Given records Block Start

-- ==== Sys2Proof/Certificates/Slice0/Obligations.lean ====
section
/-! DEFINITION. The statements for the provers, chapter by chapter. A statement about a step says what the command's effect leaves
(`exec c s = .next t` and what `t` holds) and its frame, by one of the three views of Safety.lean. -/

open Sys2Proof Sys2Proof.Machine

/-! ## The whole node -/

/-- The block takes the command at the front of its queue, and runs it with the queue's rest. -/
def Obligations.StepRunsFrontCommand : Prop :=
  ∀ (c : Instr) (rest : List Instr) (s : State), Sys2Proof.Machine.step (s.setPending (c :: rest)) = exec c (s.setPending rest)

/-- THE MODEL'S CHOICE (notes/assumptions/1.md): with no command waiting a millisecond passes, what is due joins the queue, and nothing
else changes but that a poll's hold-off which ends at that millisecond is over. Every command completes, leaves the queue alone, and
none but POWER_ON moves the time base. -/
def Obligations.TimePassesOnlyWhenIdle : Prop :=
  (∀ s : State, ∃ t, Sys2Proof.Machine.step (s.setPending []) = .next t ∧ t.time = s.time + 1
      ∧ t.pending = s.advance.dueCommands
      ∧ (∀ n, t.spur n = { s.spur n with poll := { (s.spur n).poll with
          holdOff := if (s.spur n).poll.holdOff = some t.time then none else (s.spur n).poll.holdOff } })
      ∧ { t with time := s.time, pending := s.pending, spurs := s.spurs } = s)
  ∧ ∀ (c : Instr) (s : State), ∃ t, exec c s = .next t ∧ t.pending = s.pending
      ∧ ((∀ n, c ≠ .powerOn n) → t.time = s.time)

/-- The commands that may change a configuration table: the writes, the load and power-on. -/
def Sys2Proof.Instr.writesConfig : Instr → Bool
  | .powerOn _ => true
  | .configRecordApply _ => true
  | .writeNode _ => true
  | .writeWindows _ => true
  | .writeDirection _ => true
  | .writeRulesetA _ => true
  | .writeRulesetB _ => true
  | .writeReplyPages _ => true
  | .writeChannels _ => true
  | .writeZones _ => true
  | .writeRelays _ => true
  | .writeSegments _ => true
  | .writeRoster _ => true
  | .writeActions _ => true
  | .writeSpurs _ => true
  | _ => false

/-- Only the writes, the load and power-on change a configuration table: no traffic, no timer, no command and no reset does. -/
def Obligations.ConfigurationChangesOnlyByWrites : Prop :=
  ∀ (c : Instr) (s t : State), c.writesConfig = false → exec c s = .next t → t.config = s.config

/-! ## Reset and power-on -/

/-- What the power-on column of the manual's reset tables gives, block by block; and every invariant of Safety holds there. (Values that
the manual does not give: notes/assumptions/31.md for the poll's record, notes/assumptions/34.md for the rest.) -/
def Obligations.ResetValues : Prop :=
  let s := State.reset
  (s.time = 0 ∧ s.pending = [] ∧ s.broadcasts = []
    ∧ ∀ p, s.trunk p = { s.trunk p with
        state := .down, cause := .noCause, entered := 0, latch := false, nb := ⟨false, 0, 0, false, false, 0⟩
        helloDue := none, identDue := none, silenceDue := none, helloWaiting := false, tx := none })
  ∧ (∀ n, s.spur n = { s.spur n with
        state := .empty, fault := .noFault, entered := 0, descriptor := none, granted := 0, tries := 0, attachDue := none
        describeWaiting := false, slots := Vector.replicate 4 none, setsWaiting := []
        poll := { (s.spur n).poll with state := .idle, holdOff := none, due := none, waiting := false, sending := false }
        confirmMs := 500, retryLimit := 2, tx := none
        drops := Vector.replicate 16 ⟨false, .native, 0, 0, 0, .noOutput, 0, 0, false, false⟩ })
  ∧ (s.cls.windows = Vector.replicate 6 ⟨0, 0⟩ ∧ s.cls.direction = Vector.replicate 64 .east ∧ s.cls.live = .a
    ∧ s.cls.generation = 0 ∧ s.cls.waiting = []
    ∧ ∀ set ∈ [s.cls.setA, s.cls.setB], set.floors = Vector.replicate 8 0
        ∧ set.defaults = Vector.replicate 6 ⟨false, ⟨0, 0⟩⟩ ∧ ∀ i : Fin 8, set.filters[i] = {
          enabled := false, spurs := 0, offset := 0, mask := 0, crc := 0, last := 0, cascade := false, cls := .bulk, subtype := 0
          level := 0, dst := ⟨0, 0⟩, tag := ⟨0, 0⟩, value1 := ⟨0, 0⟩, value2 := ⟨0, 0⟩, page := some 0, reply := .noReply })
  ∧ (∀ k : Fin 8, s.cls.pages[k] = {
        used := 0, hasSum := false, sumOffset := 0, partialSum := 0, slots := Vector.replicate 4 ⟨0, 0, 0⟩
        bytes := Vector.replicate 64 0 })
  ∧ (s.fbf.free = List.range 256 ∧ s.fbf.held = [] ∧ s.fbf.reserve = 16 ∧ s.fbf.bad = []
    ∧ (∀ k, s.bank k = ⟨.inService, false, .noCause, 0, 0, none⟩) ∧ ∀ q, s.queue q = ⟨[], 0, 0, 0⟩)
  ∧ (∀ c, s.channel c = {
      cfg := {
        enabled := false, source := ⟨0, 0⟩, gas := .ch4, zone := 0, sense := .high, zeroOffset := 0, gain := 4096
        fullScale := 16383, shift := 0, warn := 16382, trip := 16383, hysteresis := 0, riseWindow := 0, riseLimit := 65535
        staleLimit := 30, failTrips := true, latch := false, overTrips := true }
      state := .starting, computed := .starting, causes := ⟨false, false, false, false⟩, flags := ⟨false, false, false⟩
      latched := false, lastRaw := 0, calibrated := 0, smoothed := 0, lastValid := 0, markValue := 0, markTime := 0
      inhibitEnd := 0 })
  ∧ (∀ z, s.zone z = {
      enabled := false, monitored := false, policy := .close, force := false, evaluated := false, localState := .clear
      combined := .clear, reporters := [], lastSent := 0, gasWarn := false })
  ∧ (∀ k, s.relay k = {
      func := .noFunction, severity := 15, mask := 0, energised := false, closed := false, mismatchDue := none, fault := false })
  ∧ (s.csw = ⟨[], 0⟩ ∧ s.hlc.trucks = [] ∧ (∀ i : Fin 64, s.hlc.roster[i] = ⟨0, false, false⟩) ∧ ∀ g, s.segment g = {
      id := 0, zone := 0, capacity := 1, lease := 120, waitLimit := 300, autoReopen := false, state := .closed
      commandClose := false, occupants := [], waiting := [] })
  ∧ s.alc = {
      alarms := [], serial := 0, born := 0, actions := Vector.replicate 16 ⟨.announce, 8, 0, .sourceDrop⟩
      lockdown := Vector.replicate 31 0, island := true, zoneCopy := Vector.replicate 31 .clear
      severityFlags := Vector.replicate 15 false, gapDue := none, fastDue := 10000, slowDue := 60000 }
  ∧ s.mge = {
      table := {
        ring := 0, node := 0, station1 := ⟨0, 0⟩, station2 := ⟨0, 0⟩, budget := 24, correctedLimit := 1000, airFloor := 400
        enables := 0, queueLimits := Vector.replicate 9 48, voice := #v[24, 24, 8, 8, 8, 8, 8, 8] }
      events := 0, owed := [], restarting := false }
  ∧ (s.cfl.load = .loading ∧ s.cfl.position = 0 ∧ s.cfl.applied = 0 ∧ s.cfl.stopTable = 0 ∧ s.cfl.stopIndex = 0
    ∧ s.cfl.stopCause = .noCause ∧ s.cfl.saving = none ∧ s.cfl.lastSave = .noResult)
  ∧ (s.poolSound = true ∧ s.banksSound = true ∧ s.queuesOrdered = true ∧ s.powerSound = true ∧ s.windowsSound = true
    ∧ s.permitsSound = true ∧ s.roadsSound = true ∧ s.voiceSound = true ∧ s.trunksSound = true ∧ s.sizesSound = true
    ∧ s.alarmsSound = true ∧ s.outputsSound = true ∧ s.gasSound = true ∧ s.copiesSound = true ∧ s.pacerSound = true)

/-- The state that a trunk port comes to from DOWN, by its inputs (R2, R3). -/
def Sys2Proof.Machine.linkFrom (signal lock : Bool) : LinkState := if signal then (if lock then .identWait else .training) else .down

/-- The HELLO as R4 builds it, from the state of the ports at the moment. -/
def Sys2Proof.Machine.helloOf (s : State) : Frame where
  cls := .ident
  level := 15
  hop := 127
  wrapped := false
  dst := ⟨63, 0⟩
  src := ⟨s.node, 0⟩
  zone := 0
  subtype := 0
  tag := 0
  payload := bytes16 s.mge.table.ring ++ [byte s.node, byte (flag s.wrapFlag + 2 * flag s.islandFlag)]

/-- R183: the configuration memory once power has gone when `n` bytes of a running SAVE had reached it: the new bytes in place of the
first ones, the older ones behind them. Without a running SAVE it is as it was. -/
def Sys2Proof.Machine.cutOffSave (l : Loader) (n : Nat) : Option (List Byte) :=
  match l.memory, l.saving with
  | some m, some image => some (image.take n ++ m.drop (image.take n).length)
  | m, _ => m

/-- POWER_ON: every block takes the power-on values that ResetValues lists and the load begins; a port whose signal or presence input is
high leaves its first state at once, which alone raises an event; a port that comes to IDENT_WAIT sends its HELLO. The configuration
memory keeps what a SAVE that power has cut off had written, with the older records behind. Without a configuration memory the load is
over at once, and every zone has been evaluated. (That inputs and waiting commands stay, and that the command's operand counts the bytes
written, is THE MODEL'S CHOICE: notes/assumptions/7.md; and so is the growth of a memory shorter than the copy: notes/assumptions/28.md.
That a channel's last valid and mark times read 0: notes/assumptions/34.md.) -/
def Obligations.PowerOnStartsTheNode : Prop :=
  ∀ (n : Nat) (s : State), ∃ t, exec (.powerOn n) s = .next t
    ∧ t.time = 0 ∧ t.cls = Classifier.powerOn ∧ t.hlc = HaulControl.powerOn ∧ t.csw = ⟨[], 0⟩ ∧ t.broadcasts = []
    ∧ t.fbf = Buffer.powerOn ∧ (∀ q, t.queue q = Queue.powerOn) ∧ (∀ c, t.channel c = Channel.powerOn)
    ∧ (∀ z, t.zone z = { Zone.powerOn with evaluated := s.cfl.memory.isNone }) ∧ t.alc = AlarmControl.powerOn
    ∧ t.mge.table = NodeTable.powerOn ∧ t.mge.restarting = false ∧ t.mge.owed = []
    ∧ (∀ e, t.mge.has e = true ↔ (e = .trunkChange ∧ ∃ p, (s.trunk p).signal = true)
        ∨ (e = .spurChange ∧ ∃ k, (s.spur k).pres = true))
    ∧ (∀ p,
        let x := s.trunk p
        t.trunk p = { TrunkPort.powerOn with
          signal := x.signal, lock := x.lock, state := linkFrom x.signal x.lock
          helloDue := if x.signal then some 500 else none, identDue := if x.signal && x.lock then some 2000 else none
          tx := if x.signal && x.lock then some (.hello (helloOf t)) else none })
    ∧ (∀ k,
        let x := s.spur k
        t.spur k = { SpurPort.powerOn with
          pres := x.pres, attn := x.attn, ocLow := x.ocLow, state := if x.pres then .detected else .empty
          attachDue := if x.pres then some 100 else none })
    ∧ (∀ r, t.relay r = { Relay.powerOn with
        closed := (s.relay r).closed, mismatchDue := if (s.relay r).closed then some 200 else none })
    ∧ t.cfl = { Loader.powerOn with load := if s.cfl.memory.isSome then .loading else .absent, memory := cutOffSave s.cfl n }
    ∧ t.pending = s.pending

/-! ## Chapter 1: the trunk ring -/

/-- The record of a trunk port that has entered IDENT_WAIT with its transmitter free: its HELLO is on its way. -/
def Sys2Proof.Machine.inIdentWait (s : State) (x : TrunkPort) (h : Frame) : TrunkPort :=
  let y := { x with
    state := .identWait, entered := s.time, helloDue := some (s.after 500), identDue := some (s.after 2000) }
  match x.tx with
  | none => { y with tx := some (.hello h), helloWaiting := false }
  | some _ => { y with helloWaiting := true }

/-- TRUNK_SIGNAL_RISE and TRUNK_LOCK_RISE: from DOWN to TRAINING, and from TRAINING to IDENT_WAIT with a HELLO at once; in any other
state only the input changes. HELLO_TIMER_EXPIRY: the timer restarts at 500 ms, and the HELLO of the moment goes into a free
transmitter, or waits for a busy one. -/
def Obligations.TrunkInputsRiseAndHelloGoes : Prop :=
  (∀ (p : TPort) (s : State),
      let x := s.trunk p
      (x.state = .down →
        ∃ t, exec (.trunkSignalRise p) s = .next t ∧ t.mge.has .trunkChange = true
          ∧ t.quiet = (s.setTrunk p (
              let y := { x with signal := true, state := .training, entered := s.time, helloDue := some (s.after 500) }
              if x.lock then inIdentWait s y (helloOf s) else y)).quiet)
      ∧ (x.state ≠ .down →
        ∃ t, exec (.trunkSignalRise p) s = .next t ∧ t.quiet = (s.setTrunk p { x with signal := true }).quiet)
      ∧ (x.state = .training →
        ∃ t, exec (.trunkLockRise p) s = .next t ∧ t.mge.has .trunkChange = true
          ∧ t.quiet = (s.setTrunk p (inIdentWait s { x with lock := true } (helloOf s))).quiet)
      ∧ (x.state ≠ .training →
        ∃ t, exec (.trunkLockRise p) s = .next t ∧ t.quiet = (s.setTrunk p { x with lock := true }).quiet))
  ∧ ∀ (p : TPort) (s : State), (s.trunk p).state ≠ .down → s.expired (s.trunk p).helloDue = true →
      ∃ t, exec (.helloTimerExpiry p) s = .next t
        ∧ t.quiet = (s.setTrunk p (
            let y := { s.trunk p with helloDue := some (s.after 500) }
            if (s.trunk p).tx = none then { y with tx := some (.hello (helloOf s)), helloWaiting := false }
            else { y with helloWaiting := true })).quiet

/-- The record of a trunk port that has gone through DOWN for a cause (R2, R8). -/
def Sys2Proof.Machine.throughDown (s : State) (x : TrunkPort) (cause : LinkCause) (h : Frame) : TrunkPort :=
  { x with
    state := linkFrom x.signal x.lock
    cause, entered := s.time
    latch := x.latch && x.state != .up
    helloDue := if x.signal then some (s.after 500) else none
    identDue := if x.signal && x.lock then some (s.after 2000) else none
    silenceDue := none
    helloWaiting := false
    tx := if x.signal && x.lock then some (.hello h) else none }

/-- What a loss on one trunk port leaves alone: the other port's record, the time base, the classifier, the gas channels, the
zones, the broadcast memory, the configuration. -/
def Sys2Proof.Machine.trunkFrame (p : TPort) (s t : State) : Prop :=
  t.trunk p.other = s.trunk p.other ∧ t.time = s.time ∧ t.cls = s.cls ∧ t.channels = s.channels ∧ t.zones = s.zones
    ∧ t.broadcasts = s.broadcasts ∧ t.cfl = s.cfl ∧ t.config = s.config

/-- TRUNK_SIGNAL_LOSS, TRUNK_LOCK_LOSS, IDENT_TIMER_EXPIRY and SILENCE_TIMER_EXPIRY: the record of the port after each, and TRUNK_CHANGE,
which every change of a port's state raises (R1). -/
def Obligations.TrunkLossesAndTimers : Prop :=
  ∀ (p : TPort) (s : State),
    let x := s.trunk p
    (x.signal = true →
      ∃ t, exec (.trunkSignalLoss p) s = .next t ∧ trunkFrame p s t ∧ t.mge.has .trunkChange = true
        ∧ t.trunk p = throughDown s { x with signal := false } .signalLost (helloOf t))
    ∧ (x.state = .identWait ∨ x.state = .up →
      ∃ t, exec (.trunkLockLoss p) s = .next t ∧ trunkFrame p s t ∧ t.mge.has .trunkChange = true
        ∧ t.trunk p = { x with
            lock := false, state := .training, cause := .lockLost, entered := s.time, latch := x.latch && x.state != .up
            identDue := none, silenceDue := none, tx := if x.state = .up then none else x.tx })
    ∧ (x.state ≠ .identWait ∧ x.state ≠ .up →
      ∃ t, exec (.trunkLockLoss p) s = .next t ∧ t.quiet = (s.setTrunk p { x with lock := false }).quiet)
    ∧ (x.state = .identWait ∧ s.expired x.identDue = true →
      ∃ t, exec (.identTimerExpiry p) s = .next t ∧ trunkFrame p s t ∧ t.mge.has .trunkChange = true
        ∧ t.trunk p = (
            let y := { x with cause := .identTimeout, identDue := none, state := .training, entered := s.time }
            if x.lock then inIdentWait s y (helloOf t) else y))
    ∧ (x.state = .up ∧ s.expired x.silenceDue = true →
      ∃ t, exec (.silenceTimerExpiry p) s = .next t ∧ trunkFrame p s t ∧ t.mge.has .trunkChange = true
        ∧ t.trunk p = throughDown s x .silent (helloOf t))

/-- An alarm condition stands on the list as active. -/
def Sys2Proof.Machine.AlarmControl.holdsActive (a : AlarmControl) (k : AlarmKind) (source : Nat) : Bool :=
  a.alarms.any fun e => e.kind == k && e.source == source && e.active

/-- The TRUNK_LOSS source id of R9. -/
def Sys2Proof.Machine.lossSource : TPort → Nat
  | .east => 1
  | .west => 2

Given records Block End

■ Requirement: From the first line of the listing above through the line that contains "else changes but", retype every line exactly, and write nothing else.

■ Answer for this exercise:
-- ==== Sys2Proof/Certificates/Slice0/Obligations.lean ====
section
/-! DEFINITION. The statements for the provers, chapter by chapter. A statement about a step says what the command's effect leaves
(`exec c s = .next t` and what `t` holds) and its frame, by one of the three views of Safety.lean. -/

open Sys2Proof Sys2Proof.Machine

/-! ## The whole node -/

/-- The block takes the command at the front of its queue, and runs it with the queue's rest. -/
def Obligations.StepRunsFrontCommand : Prop :=
  ∀ (c : Instr) (rest : List Instr) (s : State), Sys2Proof.Machine.step (s.setPending (c :: rest)) = exec c (s.setPending rest)

/-- THE MODEL'S CHOICE (notes/assumptions/1.md): with no command waiting a millisecond passes, what is due joins the queue, and nothing
else changes but that a poll's hold-off which ends at that millisecond is over. Every command completes, leaves the queue alone, and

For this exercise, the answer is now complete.